[Opening Records for processing section]

/-- 43_base32.md R161, R162: ENC32 writes the 5-bit groups of the stream, the last one zero-filled below, PADCOUNT[L mod
5] `=`, and a NUL. -/
def Obligations.Enc32WritesBase32Text : Prop :=
  ∀ s : State, Started s → Usable s → 0 < s.inLen.toNat → 8 * ((s.inLen.toNat + 4) / 5) + 1 ≤ s.outCap.toNat →
    Succeeds .enc32 s (b32Text (inputBytes s) ++ [0x00]) (8 * ((s.inLen.toNat + 4) / 5))

/-- 43_base32.md R163: DEC32 of a string with no padding writes the whole bytes of its stream, whatever its length
and its last bits. -/
def Obligations.Dec32WritesUnpaddedBytes : Prop :=
  ∀ (s : State) (vs : List (BitVec 5)), Started s → Usable s → (inputString s).map b32Val = vs.map some →
    vs ≠ [] → 5 * vs.length / 8 ≤ s.outCap.toNat →
    Succeeds .dec32 s (decodedBytes vs) (5 * vs.length / 8)

/-- 43_base32.md R163, R164: DEC32 of q symbols and p `=` completes with OK exactly for the padding counts of R164's
table; then it writes the whole bytes of the q symbols, and otherwise it is a source error. -/
def Obligations.Dec32PaddingAcceptance : Prop :=
  ∀ (s : State) (syms : List Byte) (vs : List (BitVec 5)) (p : Nat), Started s → Usable s →
    inputString s = syms ++ List.replicate p padChar → 1 ≤ p → syms.map b32Val = vs.map some →
    5 * vs.length / 8 ≤ s.outCap.toNat →
    (p = [0, 0, 6, 6, 4, 3, 3, 1].getD (vs.length % 8) 0 → Succeeds .dec32 s (decodedBytes vs) (5 * vs.length / 8)) ∧
    (p ≠ [0, 0, 6, 6, 4, 3, 3, 1].getD (vs.length % 8) 0 → FailsWindowFree .dec32 s 3)

/-- 44_base8.md R171 to R173: ENC8 writes the 3-bit groups, the check digit when L is not a multiple of 3, and a
NUL. -/
def Obligations.Enc8WritesDigitsAndCheck : Prop :=
  ∀ s : State, Started s → Usable s → 0 < s.inLen.toNat → (8 * s.inLen.toNat + 2) / 3 + 1 ≤ s.outCap.toNat →
    Succeeds .enc8 s (b8Text (inputBytes s) ++ [0x00]) ((8 * s.inLen.toNat + 2) / 3)

/-- 44_base8.md R174, R175: DEC8 of aligned digits whose check passes writes the whole bytes of their stream. -/
def Obligations.Dec8WritesCheckedBytes : Prop :=
  ∀ (s : State) (ds : List (BitVec 3)), Started s → Usable s → inputBytes s = ds.map (fun d => d.setWidth 8) →
    ds ≠ [] → ds.length % 8 ∈ [0, 3, 6] → 3 * (ds.length / 8) + ds.length % 8 / 3 ≤ s.outCap.toNat →
    checkPasses ds →
    Succeeds .dec8 s (decodedBytes ds) (3 * (ds.length / 8) + ds.length % 8 / 3)

/-- 44_base8.md R177: S2N8 writes the digit value of each character, and no terminator. -/
def Obligations.S2n8WritesDigitValues : Prop :=
  ∀ s : State, Started s → Usable s → inputString s ≠ [] → (∀ ch ∈ inputString s, 0x31 ≤ ch ∧ ch ≤ 0x38) →
    (inputString s).length ≤ s.outCap.toNat →
    Succeeds .s2n8 s ((inputString s).map fun ch => ch - 0x31) (inputString s).length

/-! ### The commands: round trips -/

/-- 42_base16.md R153: ENC16 of at least one byte into 2L + 1 bytes succeeds, and DEC16 of what it wrote, anywhere and in
any other state, gives the bytes back; a length of 0 gives ARGUMENTS. -/
def Obligations.Base16RoundTrip : Prop :=
  ∀ s : State, Started s → Usable s →
    (s.inLen.toNat = 0 → FailsUntouched .enc16 s 1) ∧
    (0 < s.inLen.toNat → 2 * s.inLen.toNat + 1 ≤ s.outCap.toNat →
      ∃ t, exec .enc16 s = .next t ∧ t.result = 0 ∧
        ∀ u : State, Started u → Usable u →
          bytesAt u.mem u.inAddr.toNat (2 * s.inLen.toNat + 1) =
            bytesAt t.mem s.outAddr.toNat (2 * s.inLen.toNat + 1) →
          2 * s.inLen.toNat ≤ u.inLen.toNat → s.inLen.toNat ≤ u.outCap.toNat →
          Succeeds .dec16 u (inputBytes s) s.inLen.toNat)

/-- 43_base32.md R165: ENC32 of at least one byte with enough capacity succeeds, and DEC32 of what it wrote, anywhere and
in any other state, gives the bytes back. -/
def Obligations.Base32RoundTrip : Prop :=
  ∀ s : State, Started s → Usable s → 0 < s.inLen.toNat → 8 * ((s.inLen.toNat + 4) / 5) + 1 ≤ s.outCap.toNat →
    ∃ t, exec .enc32 s = .next t ∧ t.result = 0 ∧
      ∀ u : State, Started u → Usable u →
        bytesAt u.mem u.inAddr.toNat (8 * ((s.inLen.toNat + 4) / 5) + 1) =
          bytesAt t.mem s.outAddr.toNat (8 * ((s.inLen.toNat + 4) / 5) + 1) →
        8 * ((s.inLen.toNat + 4) / 5) ≤ u.inLen.toNat → s.inLen.toNat ≤ u.outCap.toNat →
        Succeeds .dec32 u (inputBytes s) s.inLen.toNat

/-- 44_base8.md R178: ENC8 of at least one byte with enough capacity succeeds, S2N8 of what it wrote succeeds, and DEC8 of
the ceil(8L/3) digit values that S2N8 wrote gives the bytes back. -/
def Obligations.Base8RoundTrip : Prop :=
  ∀ s : State, Started s → Usable s → 0 < s.inLen.toNat → (8 * s.inLen.toNat + 2) / 3 + 1 ≤ s.outCap.toNat →
    ∃ t, exec .enc8 s = .next t ∧ t.result = 0 ∧
      ∀ u : State, Started u → Usable u →
        bytesAt u.mem u.inAddr.toNat ((8 * s.inLen.toNat + 2) / 3 + 1) =
          bytesAt t.mem s.outAddr.toNat ((8 * s.inLen.toNat + 2) / 3 + 1) →
        (8 * s.inLen.toNat + 2) / 3 ≤ u.inLen.toNat → (8 * s.inLen.toNat + 2) / 3 ≤ u.outCap.toNat →
        ∃ v, exec .s2n8 u = .next v ∧ v.result = 0 ∧ v.outLen.toNat = (8 * s.inLen.toNat + 2) / 3 ∧
          ∀ x : State, Started x → Usable x → x.inLen.toNat = (8 * s.inLen.toNat + 2) / 3 →
            inputBytes x = bytesAt v.mem u.outAddr.toNat ((8 * s.inLen.toNat + 2) / 3) →
            s.inLen.toNat ≤ x.outCap.toNat →
            Succeeds .dec8 x (inputBytes s) s.inLen.toNat

/-! ### The commands: errors -/

/-- 41_command_framework.md R134: a window outside memory, or windows that overlap, give ARGUMENTS in every one of the
seven commands, and nothing is written. -/
def Obligations.UnusableWindowsGiveArguments : Prop :=
  ∀ (i : Instr) (s : State), i ∈ codecCommands → ¬Usable s → FailsUntouched i s 1

/-- 41_command_framework.md R136: an input of length 0 gives ARGUMENTS, and nothing is written. -/
def Obligations.EmptyInputGivesArguments : Prop :=
  ∀ (i : Instr) (s : State), i ∈ codecCommands → Usable s → inputSize i s = 0 → FailsUntouched i s 1

/-- 41_command_framework.md R137, R138: a capacity below REQ gives OVERFLOW, before any source check, and nothing is
written. -/
def Obligations.ShortCapacityGivesOverflow : Prop :=
  ∀ (i : Instr) (s : State) (req : Nat), Usable s → inputSize i s ≠ 0 →
    requiredOutput i (inputSize i s) = some req → s.outCap.toNat < req → FailsUntouched i s 2

/-- 42_base16.md R152: an odd length or a character that is no hex digit is a source error. -/
def Obligations.Dec16SourceErrors : Prop :=
  ∀ s : State, Started s → Usable s → inputString s ≠ [] → (inputString s).length / 2 ≤ s.outCap.toNat →
    ((inputString s).length % 2 = 1 ∨ ∃ ch ∈ inputString s, hexVal ch = none) → FailsWindowFree .dec16 s 3

/-- 43_base32.md R163: DEC32 reports whichever comes first in input order. With `vs` the values of the symbols before
the first character that is no symbol: if they hold more bytes than OUT_CAP, OVERFLOW; else if the next character is no
`=`, or is an `=` whose tail is not exactly PADCOUNT[O mod 5] `=`, SRCERROR. -/
def Obligations.Dec32FirstErrorInInputOrder : Prop :=
  (∀ (s : State) (pre post : List Byte) (vs : List (BitVec 5)), Started s → Usable s →
    inputString s = pre ++ post → pre.map b32Val = vs.map some → s.outCap.toNat < 5 * vs.length / 8 →
    FailsWindowFree .dec32 s 2) ∧
  (∀ (s : State) (pre post : List Byte) (ch : Byte) (vs : List (BitVec 5)), Started s → Usable s →
    inputString s = pre ++ ch :: post → pre.map b32Val = vs.map some → 5 * vs.length / 8 ≤ s.outCap.toNat →
    ((ch ≠ padChar ∧ b32Val ch = none) ∨
      (ch = padChar ∧ ch :: post ≠ List.replicate (padCount (5 * vs.length / 8 % 5)) padChar)) →
    FailsWindowFree .dec32 s 3)

/-- 44_base8.md R174: a misaligned digit count, a digit above 7, or a check that fails is a source error. -/
def Obligations.Dec8SourceErrors : Prop :=
  ∀ s : State, Started s → Usable s → 0 < s.inLen.toNat →
    3 * (s.inLen.toNat / 8) + s.inLen.toNat % 8 / 3 ≤ s.outCap.toNat →
    (s.inLen.toNat % 8 ∉ [0, 3, 6] ∨ (∃ b ∈ inputBytes s, 7 < b.toNat) ∨
      ¬checkPasses ((inputBytes s).map fun b => b.setWidth 3)) →
    FailsWindowFree .dec8 s 3

/-- 44_base8.md R177: a character outside `1` to `8` is a source error. -/
def Obligations.S2n8SourceErrors : Prop :=
  ∀ s : State, Started s → Usable s → (inputString s).length ≤ s.outCap.toNat →
    (∃ ch ∈ inputString s, ch < 0x31 ∨ 0x38 < ch) → FailsWindowFree .s2n8 s 3

/-- 60_exceptions.md R204: ERROR comes from a reserved OP and from nothing else; and the encodes never give SRCERROR
(R203). No state is left out. -/
def Obligations.ErrorOnlyFromReserved : Prop :=
  ∀ (i : Instr) (s : State), ∃ t, exec i s = .next t ∧
    (t.result = 4 ↔ i = .rsvd0 ∨ ∃ op, i = .rsvd8 op) ∧ (i ∈ encodeCommands → t.result ≠ 3)

/-- 44_base8.md R176: what the check detects. `ds` passes the check and has a check digit; the window holds it with one
digit replaced. With the last digit replaced, DEC8 still completes with OK exactly when the low cb bits stay; with an
earlier one replaced, exactly when the weights agree mod 2^cb. Otherwise it is a source error. -/
def Obligations.CheckDetectsCorruption : Prop :=
  ∀ (s : State) (ds : List (BitVec 3)), Started s → Usable s → ds.length % 8 ∈ [3, 6] → checkPasses ds →
    3 * (ds.length / 8) + ds.length % 8 / 3 ≤ s.outCap.toNat →
    (∀ (pre : List (BitVec 3)) (d d' : BitVec 3), ds = pre ++ [d] →
      inputBytes s = (pre ++ [d']).map (fun x => x.setWidth 8) →
      ∃ t, exec .dec8 s = .next t ∧ (t.result = 0 ∨ t.result = 3) ∧
        (t.result = 0 ↔ (d ^^^ d').toNat % 2 ^ (ds.length % 8 / 3) = 0)) ∧
    (∀ (pre post : List (BitVec 3)) (g g' : BitVec 3), post ≠ [] → ds = pre ++ g :: post →
      inputBytes s = (pre ++ g' :: post).map (fun x => x.setWidth 8) →
      ∃ t, exec .dec8 s = .next t ∧ (t.result = 0 ∨ t.result = 3) ∧
        (t.result = 0 ↔ hamming g % 2 ^ (ds.length % 8 / 3) = hamming g' % 2 ^ (ds.length % 8 / 3)))

/-! ### The commands: whole-machine rules -/

/-- 41_command_framework.md R140, R142: every command completes, from every state; no command faults or is refused. OUT_LEN
is O on OK and otherwise the free value of this draw; the draw counter is the model's own (log 6). O is read in the state
after the completion, which 10_state.md R42 calls unspecified there; the model keeps it as R140 leaves it (log 9). -/
def Obligations.EveryCommandCompletes : Prop :=
  ∀ (i : Instr) (s : State), ∃ t, exec i s = .next t ∧ CompletedWith t.result s t ∧ t.result.toNat ≤ 4 ∧
    (t.result = 0 → t.outLen = t.dp.o ∧ t.draws = s.draws) ∧
    (t.result ≠ 0 → t.outLen = Config.freeWord s.draws ∧ t.draws = s.draws + 1)

/-- 41_command_framework.md R140, with 10_state.md R24 and R31: a completion writes RESULT, OUT_LEN, BUSY and DONE, and no
command changes another control register. 20_memory.md R65, R67: none changes a byte outside the output window, nor a byte
of a valid input window. -/
def Obligations.CommandFrame : Prop :=
  ∀ (i : Instr) (s t : State), exec i s = .next t →
    ControlKept s t ∧ KeptOutside s t s.outAddr.toNat s.outCap.toNat ∧
    (Usable s → bytesAt t.mem s.inAddr.toNat s.inLen.toNat = inputBytes s)

/-- 20_memory.md R67: after ERROR, ARGUMENTS, and OVERFLOW in a command other than DEC32, memory is unchanged. -/
def Obligations.RefusedCommandsWriteNothing : Prop :=
  ∀ (i : Instr) (s t : State), Started s → exec i s = .next t →
    (t.result = 4 ∨ t.result = 1 ∨ (t.result = 2 ∧ i ≠ .dec32)) → t.mem = s.mem

/-- 20_memory.md R66, R67: after OK, the bytes written are the first O_final of the output window (and the NUL of an
encode); every other byte is unchanged. -/
def Obligations.OkWritesOnlyThePrefix : Prop :=
  ∀ (i : Instr) (s t : State), Started s → exec i s = .next t → t.result = 0 →
    KeptOutside s t s.outAddr.toNat (t.outLen.toNat + if i ∈ encodeCommands then 1 else 0) ∧
    t.outLen.toNat + (if i ∈ encodeCommands then 1 else 0) ≤ s.outCap.toNat

/-- 20_memory.md R65, R66: the engine reads only the input window and writes only the output window, so two started states
that agree on the operands, MEM_SIZE and the input bytes complete with the same result, and on OK with the same output
count and the same bytes written, whatever the rest of buffer memory holds. -/
def Obligations.OutcomeDependsOnInputWindowOnly : Prop :=
  ∀ (i : Instr) (s s' t t' : State), Started s → Started s' →
    s.inAddr = s'.inAddr → s.inLen = s'.inLen → s.outAddr = s'.outAddr → s.outCap = s'.outCap →
    s.memSize = s'.memSize → inputBytes s = inputBytes s' →
    exec i s = .next t → exec i s' = .next t' →
    t.result = t'.result ∧
    (t.result = 0 → t.outLen = t'.outLen ∧
      bytesAt t.mem s.outAddr.toNat (t.outLen.toNat + if i ∈ encodeCommands then 1 else 0) =
        bytesAt t'.mem s.outAddr.toNat (t.outLen.toNat + if i ∈ encodeCommands then 1 else 0))

/-! ### The datapath -/

/-- 40_datapath.md R106: packing a list of bytes from an empty carry gives the first (8k) div N slices of the stream,
and leaves its last 8k mod N bits in the carry. -/
def Obligations.PackCutsTheStream : Prop :=
  ∀ (n : Nat) (bs : List Byte), n ∈ [3, 4, 5] →
    (packAll n bs Datapath.zero).1 = elements n (8 * bs.length / n) (bitStream bs) ∧
    (packAll n bs Datapath.zero).2.cn.toNat = 8 * bs.length % n ∧
    ∀ j < 8 * bs.length % n, (packAll n bs Datapath.zero).2.c.getLsbD (8 * bs.length % n - 1 - j) =
      (bitStream bs).getD (8 * bs.length / n * n + j) false

/-- 40_datapath.md R109: unpacking a list of N-bit values from an empty carry gives the whole bytes of the stream, and
leaves its last Nk mod 8 bits in the carry. -/
def Obligations.UnpackJoinsTheStream : Prop :=
  ∀ (n : Nat) (vs : List (BitVec n)), n ∈ [3, 4, 5] →
    (unpackAll vs Datapath.zero).1 = decodedBytes vs ∧
    (unpackAll vs Datapath.zero).2.cn.toNat = n * vs.length % 8 ∧
    ∀ j < n * vs.length % 8, (unpackAll vs Datapath.zero).2.c.getLsbD (n * vs.length % 8 - 1 - j) =
      (bitStream vs).getD (n * vs.length / 8 * 8 + j) false

/-- 10_state.md R38, R39: every reframer primitive keeps the carry canonical and within its bounds. -/
def Obligations.CarryStaysCanonical : Prop :=
  ∀ (n : Nat) (d : Datapath), n ∈ [3, 4, 5] → d.c.toNat < 2 ^ d.cn.toNat →
    (∀ b : Byte, d.cn.toNat ≤ n - 1 →
      (packByte n b d).2.c.toNat < 2 ^ (packByte n b d).2.cn.toNat ∧ (packByte n b d).2.cn.toNat ≤ n - 1 ∧
        (packByte n b d).1.length ≤ 3) ∧
    (∀ v : BitVec n, d.cn.toNat ≤ 7 →
      (unpackSymbol v d).2.c.toNat < 2 ^ (unpackSymbol v d).2.cn.toNat ∧ (unpackSymbol v d).2.cn.toNat ≤ 7 ∧
        (unpackSymbol v d).1.length ≤ 1) ∧
    (flushGroup n d).2.c.toNat < 2 ^ (flushGroup n d).2.cn.toNat

/-- 40_datapath.md R100 to R104: the contents of the ROMs. A symbol's value is the index it stands at, a lower-case letter
counts as its upper-case one, and no other byte has a value; WEIGHT is the number of 1 bits. -/
def Obligations.RomContents : Prop :=
  (∀ g : BitVec 4, (hexSym g).toNat = if g.toNat < 10 then 0x30 + g.toNat else 0x37 + g.toNat) ∧
  (∀ g : BitVec 5, (b32Sym g).toNat = if g.toNat < 26 then 0x41 + g.toNat else 0x18 + g.toNat) ∧
  (∀ g : BitVec 3, (b8Sym g).toNat = 0x31 + g.toNat) ∧
  (∀ (ch : Byte) (g : BitVec 4),
    hexVal ch = some g ↔ ch = hexSym g ∨ (0x61 ≤ ch ∧ ch ≤ 0x66 ∧ ch - 0x20 = hexSym g)) ∧
  (∀ (ch : Byte) (g : BitVec 5),
    b32Val ch = some g ↔ ch = b32Sym g ∨ (0x61 ≤ ch ∧ ch ≤ 0x7A ∧ ch - 0x20 = b32Sym g)) ∧
  (∀ (ch : Byte) (g : BitVec 3), b8Val ch = some g ↔ ch = b8Sym g) ∧
  (∀ g : BitVec 3, weight g = [0, 1, 1, 2, 1, 2, 2, 3].getD g.toNat 0 ∧ weight g = hamming g)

[Closing Records for processing section]

**Requirement**. Only those lines of the entries above that run from the line containing "and DEC8 of" to the line containing "t, exec .enc8", both included, should be transcribed exactly.

**Task result**.
/-- 44_base8.md R178: ENC8 of at least one byte with enough capacity succeeds, S2N8 of what it wrote succeeds, and DEC8 of
the ceil(8L/3) digit values that S2N8 wrote gives the bytes back. -/
def Obligations.Base8RoundTrip : Prop :=
  ∀ s : State, Started s → Usable s → 0 < s.inLen.toNat → (8 * s.inLen.toNat + 2) / 3 + 1 ≤ s.outCap.toNat →
    ∃ t, exec .enc8 s = .next t ∧ t.result = 0 ∧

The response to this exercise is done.